__What to produce__.
Everything from the line containing "sums := n.mac" through the last line of the records below should be printed exactly, please, and nothing else.

━━ Extracted records

-- ==== Sys2Proof/Machine/NearBank.lean ====
section
/-! DEFINITION. The near-bank units, the near-bank commands of a channel, the channel reduction unit's sum
buffers and the recompute unit (chapters 05 and 06). -/

namespace Sys2Proof.Machine

/-! ### The configuration of a near-bank unit (05 R176 to R180) -/

/-- NBUCFG.WFMT. -/
def Nbu.wfmt (n : Nbu) : Nat := field n.cfg.toNat 0 3
/-- Batch slots B = SLOTS + 1. -/
def Nbu.slotsB (n : Nbu) : Nat := field n.cfg.toNat 4 3 + 1
/-- NBUCFG.ASET. -/
def Nbu.aset (n : Nbu) : Nat := field n.cfg.toNat 8 3
/-- NBUCFG.WOFF. -/
def Nbu.woff (n : Nbu) : Nat := field n.cfg.toNat 12 16
/-- NBUCFG.VALID: the unit takes part in compute (06 R232). -/
def Nbu.valid (n : Nbu) : Bool := flag n.cfg.toNat 63

/-- The pitch P: the smallest of 1, 2, 4, 8 not less than B (05 R171). -/
def pitchOf (b : Nat) : Nat := if b ≤ 1 then 1 else if b ≤ 2 then 2 else if b ≤ 4 then 4 else 8

/-- The groups of the current set: q × P to q × P + B − 1 (05 R180). -/
def Nbu.groups (n : Nbu) : List Nat := (List.range n.slotsB).map (fun s => n.aset * pitchOf n.slotsB + s)

/-- Columns of a block (05 R166). -/
def blockCols (wfmt : Nat) : Nat := if wfmt ≤ 1 then 34 else 64

/-- A configuration is accepted when the four conditions of R177 hold. -/
def cfgAccepted (w : Nat) : Bool :=
  let wf := field w 0 3
  let b := field w 4 3 + 1
  decide (wf ≤ 4) &&
  (if flag w 3 then wf == 1 || wf == 4 else wf == 0 || wf == 2 || wf == 3) &&
  decide (field w 8 3 < 8 / pitchOf b) &&
  !flag w 7 && !flag w 11 && decide (field w 28 35 = 0)

/-- A block of the current pass is open: columns of it are to come, or the last one is still computed (05 R192). -/
def Nbu.open_ (n : Nbu) : Bool := decide (n.col ≠ 0) || n.run.isSome

/-- A configuration written to a unit (05 R178, R179). One that is not accepted clears VALID and leaves the other fields of NBUCFG as
they were; the spec does not say what they read then (DESIGN CHOICE, log entry 89). -/
def Nbu.configure (n : Nbu) (w : Nat) : Nbu :=
  if cfgAccepted w then
    { n with cfg := BitVec.ofNat 64 (w % 2 ^ 63 + 2 ^ 63), col := 0, blk := 0, sums := [], scale := [], run := none
             cfgerr := false, lost := false, discard := n.discard || n.open_ }
  else { n with cfg := BitVec.ofNat 64 (n.cfg.toNat % 2 ^ 63), cfgerr := true }

/-- A unit parked: VALID cleared, nothing else changed (06 R221). -/
def Nbu.park (n : Nbu) : Nbu := { n with cfg := BitVec.ofNat 64 (n.cfg.toNat % 2 ^ 63) }

/-- A configuration beat that failed its check, as a configuration not accepted (06 R225). -/
def Nbu.badCfg (n : Nbu) : Nbu := { n.park with cfgerr := true }

/-! ### Compute (05 R164 to R186) -/

/-- The value of a stored weight (05 R166, R170): lane ℓ of a weight column, 4-bit in nibble ℓ, 8-bit in byte ℓ mod 32. -/
def weightAt (wfmt : Nat) (data : List Byte) (lane : Nat) : Fl :=
  let b4 := (data.getD (lane / 2) 0).toNat / 16 ^ (lane % 2) % 16
  let b8 := (data.getD (lane % 32) 0).toNat
  if wfmt = 0 then e2m1 b4
  else if wfmt = 1 then flOfInt (signed 4 b4) 0
  else if wfmt = 2 then e4m3.decode b8
  else if wfmt = 3 then e5m2.decode b8
  else flOfInt (signed 8 b8) 0

/-- The value of an activation byte: FP8 E4M3, or INT8 with WFMT 1 and 4 (05 R166). -/
def activationOf (wfmt : Nat) (b : Byte) : Fl :=
  if wfmt = 1 ∨ wfmt = 4 then flOfInt b.toInt 0 else e4m3.decode b.toNat

/-- The activation of local input `i`, slot `s`; beyond the buffer it is zero (05 R171, R175). -/
def Nbu.activation (n : Nbu) (i s : Nat) : Fl :=
  let a := pitchOf n.slotsB * i + s
  if a < 4096 then activationOf n.wfmt (Tab.get (fun _ => 0) n.abuf a) else .fin false 0 0

/-- The block sums of slot `s` with the latched weight column of input `i` taken in, for the lanes `ls` (05 R181). -/
def Nbu.mac (n : Nbu) (data : List Byte) (i s : Nat) (ls : List Nat) : Tab Ext :=
  ls.foldl (fun t l => Tab.upd (fun _ => Ext.fin 0) t (s * 64 + l)
    (fun x => x.add (extOf ((weightAt n.wfmt data l).mul (n.activation i s))))) n.sums

/-- The block in progress handed to its fold, after the compute cycle `m` that completed its sums: it is in the accumulators three bank
cycles later, (3 + B) after the block's last compute-column (05 R190). -/
def Nbu.closeBlock (n : Nbu) (m : Nat) : Nbu :=
  { n with folds := n.folds ++ [{ slots := n.slotsB, set := n.aset, wfmt := n.wfmt, sums := n.sums, scale := n.scale, due := 3 * (m + 3) }]
           sums := [], scale := [] }

/-- The next compute cycle of the latched column: one slot, in ascending order; an activation beyond the buffer is zero and sets RANGE (05
R175, R205). -/
def Nbu.compute (n : Nbu) : Nbu :=
  match n.run with
  | none => n
  | some r =>
    let n1 := { n with
      sums := n.mac (leBytes 32 (n.latch.toNat % 2 ^ 256)) r.input r.slot ((List.range r.lanes).map (· + r.lane0))
      range := n.range || decide (4096 ≤ pitchOf n.slotsB * r.input + r.slot)
      run := if r.slot + 1 < n.slotsB then some { r with slot := r.slot + 1, at_ := r.at_ + 1 } else none }
    if r.last ∧ n.slotsB ≤ r.slot + 1 then n1.closeBlock r.at_ else n1

/-- The compute cycles of the latched column up to bank cycle `m`. -/
def Nbu.computeTo (m : Nat) : Nat → Nbu → Nbu
  | 0, n => n
  | k + 1, n =>
    match n.run with
    | some r => if r.at_ ≤ m then computeTo m k n.compute else n
    | none => n

/-- A broadcast beat of index `q` written to the window of a unit (05 R172). -/
def Nbu.writeBeat (n : Nbu) (q : Nat) (data : List Byte) : Nbu :=
  let base := 32 * n.woff
  { n with abuf := ((List.range 32).foldl (fun t i =>
      let x := 32 * q + i
      if base ≤ x ∧ x - base < 4096 then Tab.set (fun _ => 0) t (x - base) (data.getD i 0) else t) n.abuf) }

/-- The staged beats written to the buffer, at the end of their bank cycle (05 R173). -/
def Nbu.commit (n : Nbu) : Nbu :=
  { n.staged.foldl (fun n b => n.writeBeat b.1 (leBytes 32 b.2.toNat)) n with staged := [] }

━━━━

__Solution to this exercise__.
      sums := n.mac (leBytes 32 (n.latch.toNat % 2 ^ 256)) r.input r.slot ((List.range r.lanes).map (· + r.lane0))
      range := n.range || decide (4096 ≤ pitchOf n.slotsB * r.input + r.slot)
      run := if r.slot + 1 < n.slotsB then some { r with slot := r.slot + 1, at_ := r.at_ + 1 } else none }
    if r.last ∧ n.slotsB ≤ r.slot + 1 then n1.closeBlock r.at_ else n1

/-- The compute cycles of the latched column up to bank cycle `m`. -/
def Nbu.computeTo (m : Nat) : Nat → Nbu → Nbu
  | 0, n => n
  | k + 1, n =>
    match n.run with
    | some r => if r.at_ ≤ m then computeTo m k n.compute else n
    | none => n

/-- A broadcast beat of index `q` written to the window of a unit (05 R172). -/
def Nbu.writeBeat (n : Nbu) (q : Nat) (data : List Byte) : Nbu :=
  let base := 32 * n.woff
  { n with abuf := ((List.range 32).foldl (fun t i =>
      let x := 32 * q + i
      if base ≤ x ∧ x - base < 4096 then Tab.set (fun _ => 0) t (x - base) (data.getD i 0) else t) n.abuf) }

/-- The staged beats written to the buffer, at the end of their bank cycle (05 R173). -/
def Nbu.commit (n : Nbu) : Nbu :=
  { n.staged.foldl (fun n b => n.writeBeat b.1 (leBytes 32 b.2.toNat)) n with staged := [] }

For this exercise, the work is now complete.